Word for word, transcribe the data below from the line with "the hold. -/" to the line with "let slot := if", keeping both of those lines.
□ □ □ □ □ □ □
/-- RACC (R127 to R131). One whose destination is here meets the epoch check as it is applied (R129), and its elements are read and applied one
after another, also where its ranges overlap.
DESIGN CHOICE: notes/assumptions/127.md. -/
def State.runRacc (s : State) (d : Desc) : State :=
  let b := d.bytes
  let op := Rc.op b
  let here := s.isSelf (gaNode (Rc.dst b))
  let compress := if Rc.bucket b = 0xFFFFFFFF then 0 else match s.bucketRec (Rc.bucket b) with
    | some r => r.compress
    | none => 0
  if !s.racRangesOk b then s.setWork d.id (.done stBAD_DESCRIPTOR 0 0)
  else if compress ≠ 0 ∧ ¬here ∧ d.asked = false then s.askFirst d
  else if compress = 2 ∧ ¬here then (s.setWork d.id (.ring 0 0 0 0 stOK false)).ringAdvance (Rc.bucket b)
  else if compress = 1 then s.runVoile d
  else
    let w := racSrc op
    let idx := (List.range (Rc.count b)).filter (s.racServed b)
    let st0 := if idx.length < Rc.count b then stRETIRED_PAGE else stOK
    if here && s.epochCheck kRACC d.epoch != .accept then s.setWork d.id (.done stEPOCH_STALE 0 0)
    else if here then
      let dst := gaLocal (Rc.dst b)
      let a := idx.foldl (fun (acc : Applied) i =>
        let r := applyElement acc.st op (dst + i * racDst op) (acc.st.readBytes (Rc.src b + i * w) w)
        let q := if op = 5 ∧ r.status = stOK then r.st.moverWriteOk d.id (Rc.ret b + i * 8) r.old else (r.st, stOK)
        { st := q.1, status := worse acc.status (worse r.status q.2), flags := acc.flags ||| r.flags }) { st := s, status := st0 }
      a.st.settle d a.status a.flags 0 4
    else let x := s.sendRacc d; x.1.settle d st0 0 0 x.2

/-- A request of a GATHER to this module: it waits while its memory serves no access, and is refused where a part is not populated, or lies on a
retired page, by then (R28, R251, R265). -/
def State.gatherHere (s : State) (d : Desc) (st : Nat) (retry : List (Nat × Nat × Nat)) (off len : Nat) : State :=
  let a := gaLocal (Ga.src d.bytes) + off
  let b := Ga.dst d.bytes + off
  let ds := s.rangeDomains a len ++ s.rangeDomains b len
  if !(s.asleep ds).isEmpty then s.putOff (.task (.piece d.id off len) ds) ds
  else if !((s.populated a len || inCalico a len) && s.populated b len) then s.setWork d.id (.gather (worse st stBAD_DESCRIPTOR) retry)
  else if s.touchesRetired a len || s.touchesRetired b len then s.setWork d.id (.gather (worse st stRETIRED_PAGE) retry)
  else (s.moverWrite d.id b (s.readSrc a len)).afterRead a len

/-- One request of a GATHER PARAM: served here, or sent as PARAM_READ (R329). -/
def State.gatherPiece (s : State) (d : Desc) (off len : Nat) : State :=
  let b := d.bytes
  let src := Ga.src b
  if s.isSelf (gaNode src) then
    match s.work? d.id with
    | some (.gather st retry) =>
      if s.grad.paramStep.get 0 (Ga.object b) < Ga.needStep b then s.setWork d.id (.gather st (retry ++ [(off, len, s.tick + 25)]))
      else s.gatherHere d st retry off len
    | _ => s
  else s.request (.desc d.id) (gaNode src) kCOLL skPARAM_READ d.epoch
    (collHeader skPARAM_READ 0 0 0 (Ga.object b) (Ga.needStep b)) (leBytes 8 (gaLocal src + off) ++ leBytes 4 len) (Ga.dst b + off) len off

/-- A GATHER PARAM with nothing outstanding places what has come, and is owed its completion; one that failed moves nothing. -/
def State.gatherEnd (s : State) (id : Nat) : State :=
  match s.work? id with
  | some (.gather st []) => match s.desc? id with
    | some d =>
      let ds := s.gotDomains d
      if s.outstandingFor id then s
      else if d.got.isEmpty || st != stOK then s.setWork id (.done st 0 0)
      else if !(s.asleep ds).isEmpty then s.putOff (.place id ds) ds
      else let x := s.placeGot d; x.1.setWork id (.done x.2 0 0)
    | none => s
  | _ => s

/-- Adds a hold on the active slot of factor `f` for `node`: the slot held, none when no root is published (R321, R322). -/
def State.takeHold (s : State) (f handle node : Nat) : State × Option Nat :=
  let a := s.fhActive f
  if a = 0xFF then (s, none)
  else
    let x := s.factor f
    (s.setFactor f { x with holds := x.holds ++ [(handle, node, a)] }, some a)

/-- Releases a hold. -/
def State.dropHold (s : State) (f handle node : Nat) : State :=
  let x := s.factor f
  s.setFactor f { x with holds := x.holds.filter fun h => !(h.1 == handle && h.2.1 == node) }

/-- SLOT_ADDR, SEQ, SIG and NO_ROOT of a hold's answer (25 bytes). -/
def State.rootAnswer (s : State) (f : Nat) (slot : Option Nat) : Bytes :=
  match slot with
  | some k => leBytes 8 (s.node * 2 ^ 48 + s.slotBase f k) ++ s.readBytes (s.slotHeader f k + 0x20) 8 ++ s.readBytes (s.slotHeader f k) 8 ++ leBytes 1 0
  | none => leBytes 8 0 ++ leBytes 8 (Config.freeWord s.draws).toNat ++ leBytes 8 (Config.freeWord (s.draws + 1)).toNat ++ leBytes 1 1

/-- Writes the root record (Table 14.10) and notes the hold. -/
def State.rootRecord (s : State) (d : Desc) (node f handle : Nat) (ans : Bytes) : State :=
  let none_ := field ans 24 1 == 1
  let h := if none_ then leBytes 4 (Config.freeWord (s.draws + 2)).toNat else leBytes 4 handle
  let n := dTarget d.bytes
  let slot := if field ans 0 8 % 2 ^ 48 = s.slotBase f 1 then 1 else 0
  let s1 := s.moverWrite d.id (storeBase n + Ga.dst d.bytes) (ans.take 24 ++ h ++ leBytes 4 (b2n none_))
  let s2 := { s1 with draws := s1.draws + 3 }
  if none_ then s2 else { s2 with grad := { s2.grad with roots := s2.grad.roots ++ [(handle, node, f, slot)] } }

def State.runGather (s : State) (d : Desc) : State :=
  let b := d.bytes
  if Ga.kind b = 1 then
    let f := Ga.object b % 4096
    let h := s.grad.nextHandle
    let s0 := { s with grad := { s.grad with nextHandle := (h + 1) % 2 ^ 32 } }
    if s.isSelf (Ga.node b) then
      if (s.factorRec f).isNone then s.setWork d.id (.done stBAD_DESCRIPTOR 0 0)
      else if s.controlRetired f then s.setWork d.id (.done stRETIRED_PAGE 0 0)
      else
        let t := s0.takeHold f h s0.node
        (t.1.rootRecord d s0.node f h (t.1.rootAnswer f t.2)).setWork d.id (.done stOK 0 0)
    else (s0.request (.desc d.id) (Ga.node b) kCOLL skROOT_HOLD d.epoch (collHeader skROOT_HOLD 0 0 0 f 0) (leBytes 4 h) 0 0 h).settle d stOK 0
  else
    let len := Ga.bytes b
    let st := s.copyRanges (Ga.src b) 0 (0xFFFF * 2 ^ 48 + Ga.dst b) 0 1 len
    if st ≠ stOK then s.setWork d.id (.done st 0 0)
    else ((cuts (Ga.src b) len).foldl (fun s c => s.gatherPiece d c.1 c.2) (s.setWork d.id (.gather stOK []))).gatherEnd d.id

def State.runDrop (s : State) (d : Desc) : State :=
  let b := d.bytes
  if Ga.kind b = 1 then
    match s.rootOf (Ga.object b) with
    | none => s.setWork d.id (.done stBAD_DESCRIPTOR 0 0)
    | some (h, node, f, _) =>
      let s1 := { s with grad := { s.grad with roots := s.grad.roots.filter (·.1 != h) } }
      if s.isSelf node then (s1.dropHold f h s.node).setWork d.id (.done stOK 0 0)
      else (s1.request (.desc d.id) node kCOLL skROOT_DROP d.epoch (collHeader skROOT_DROP 0 0 0 f 0) (leBytes 4 h) 0 0 0).settle d stOK 0
  else if !s.populated (Ga.dst b) (Ga.bytes b) then s.setWork d.id (.done stBAD_DESCRIPTOR 0 0)
  else if s.touchesRetired (Ga.dst b) (Ga.bytes b) then s.setWork d.id (.done stRETIRED_PAGE 0 0)
  else
    (s.moverWrite d.id (Ga.dst b) (List.replicate (Ga.bytes b / 4) (leBytes 4 (Ga.fill b))).flatten).setWork d.id (.done stOK 0 0)

/-- PERMUTE data: local, or PERMUTE_DATA packets whose bytes 0x18 to 0x1F hold the DST address (R352), and bytes 0x12 and 0x13 the length.
PRESUMED: notes/assumptions/36.md. -/
def State.runPermute (s : State) (d : Desc) : State :=
  let b := d.bytes
  let len := Pm.bytes b
  let st := if len = 0 then stOK else s.copyRanges (0xFFFF * 2 ^ 48 + Pm.src b) 0 (Pm.dst b) 0 1 len
  let x := if st ≠ stOK then (s, 0)
    else if s.isSelf (gaNode (Pm.dst b)) then (s.moverWrite d.id (gaLocal (Pm.dst b)) (s.readSrc (Pm.src b) len), 0)
    else s.sendChecked d ((cuts (gaLocal (Pm.dst b)) len).map fun c =>
      { hdr := collHeader skPERMUTE_DATA 0 (c.2 % 256) (c.2 / 256) 0 (Pm.dst b + c.1), data := s.readSrc (Pm.src b + c.1) c.2
        addr := Pm.dst b + c.1, len := c.2, off := c.1 })
  (x.1.afterRead (Pm.src b) len).settle d st 0 0 x.2

/-- Opens the gate (R313) under the live values now in force for its step (R61); the module's record is formed later (R314). -/
def State.runGate (s : State) (d : Desc) : State :=
  let step := Gt.step d.bytes
  { s with grad := { s.grad with gateStarted := some step, gateLive := s.coll.map fun c : Collective => c.liveFor step } }.setWork d.id .gate

/-- SIGNAL (R166). -/
def State.runSignal (s : State) (d : Desc) : State :=
  let b := d.bytes
  if s.isSelf (Sg.node b) then
    (s.addCounter (dTarget b) (Sg.counter b) (BitVec.ofNat 32 (Sg.value b))).setWork d.id (.done stOK 0 0)
  else
    (s.request (.desc d.id) (Sg.node b) kSIGNAL 0 d.epoch (opHeader (dTarget b * 64 + Sg.counter b) 4 0 0 0 0) (leBytes 4 (Sg.value b)) 0 0 0).settle d stOK 0

end Sys2Proof.Machine
end

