/-- Domains of the stash memory that a stash descriptor reaches when it starts now; a STASH_FREE reaches none.
DEDUCED: notes/assumptions/48.md. -/
def State.stashDomains (s : State) (d : Desc) (n : Nat) (w : Walk) : List Nat :=
  match s.groupOf n with
  | none => []
  | some g =>
    if vIsPut d.bytes then match s.stashPlace g (stashLength (Ve.param d.bytes) w) with
      | some (_, r, off) => s.rangeDomains (r.base + off) (stashLength (Ve.param d.bytes) w)
      | none => []
    else if vIsGet d.bytes || vIsTake d.bytes then match s.stashHandle g (Ve.param d.bytes) with
      | some (r, x, _) => s.rangeDomains (r.base + x.off) x.len
      | none => []
    else []

/-- Runs a vector descriptor from its start on cluster `n` and leaves its completion owed. -/
def State.runVector (s : State) (d : Desc) (n cycle : Nat) (delays : List Nat) : State :=
  let b := d.bytes
  let w := Walk.ofBytes (s.readStore n (Ve.walk b) 64)
  let st := vStartCheck s n b w
  let g := (s.groupOf n).getD 0
  let fin (r : State × Nat × Nat) : State := r.1.setWork d.id (.done r.2.1 r.2.2 0)
  if st ≠ stOK then fin (s, st, 0)
  else if vIsCompress b then fin (runCompress s b n w, stOK, 0)
  else if vIsExpand b then fin (runExpand s b n w, stOK, 0)
  else if vIsPut b then fin (runPut s d n g w cycle delays)
  else if vIsFree b then fin (runFree s d g)
  else if vIsStash b then fin (runGet s d n g w)
  else if vIsReduce b then let r := runReduce s d n w; fin (r.1, stOK, r.2)
  else let r := runElements s d n w cycle delays; fin (r.1, stOK, r.2)

end Sys2Proof.Machine
end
□ □ □ □ □ □ □
#### [Solution]
/-- Writes the root record (Table 14.10) and notes the hold. -/
def State.rootRecord (s : State) (d : Desc) (node f handle : Nat) (ans : Bytes) : State :=
  let none_ := field ans 24 1 == 1
  let h := if none_ then leBytes 4 (Config.freeWord (s.draws + 2)).toNat else leBytes 4 handle
  let n := dTarget d.bytes
  let slot := if field ans 0 8 % 2 ^ 48 = s.slotBase f 1 then 1 else 0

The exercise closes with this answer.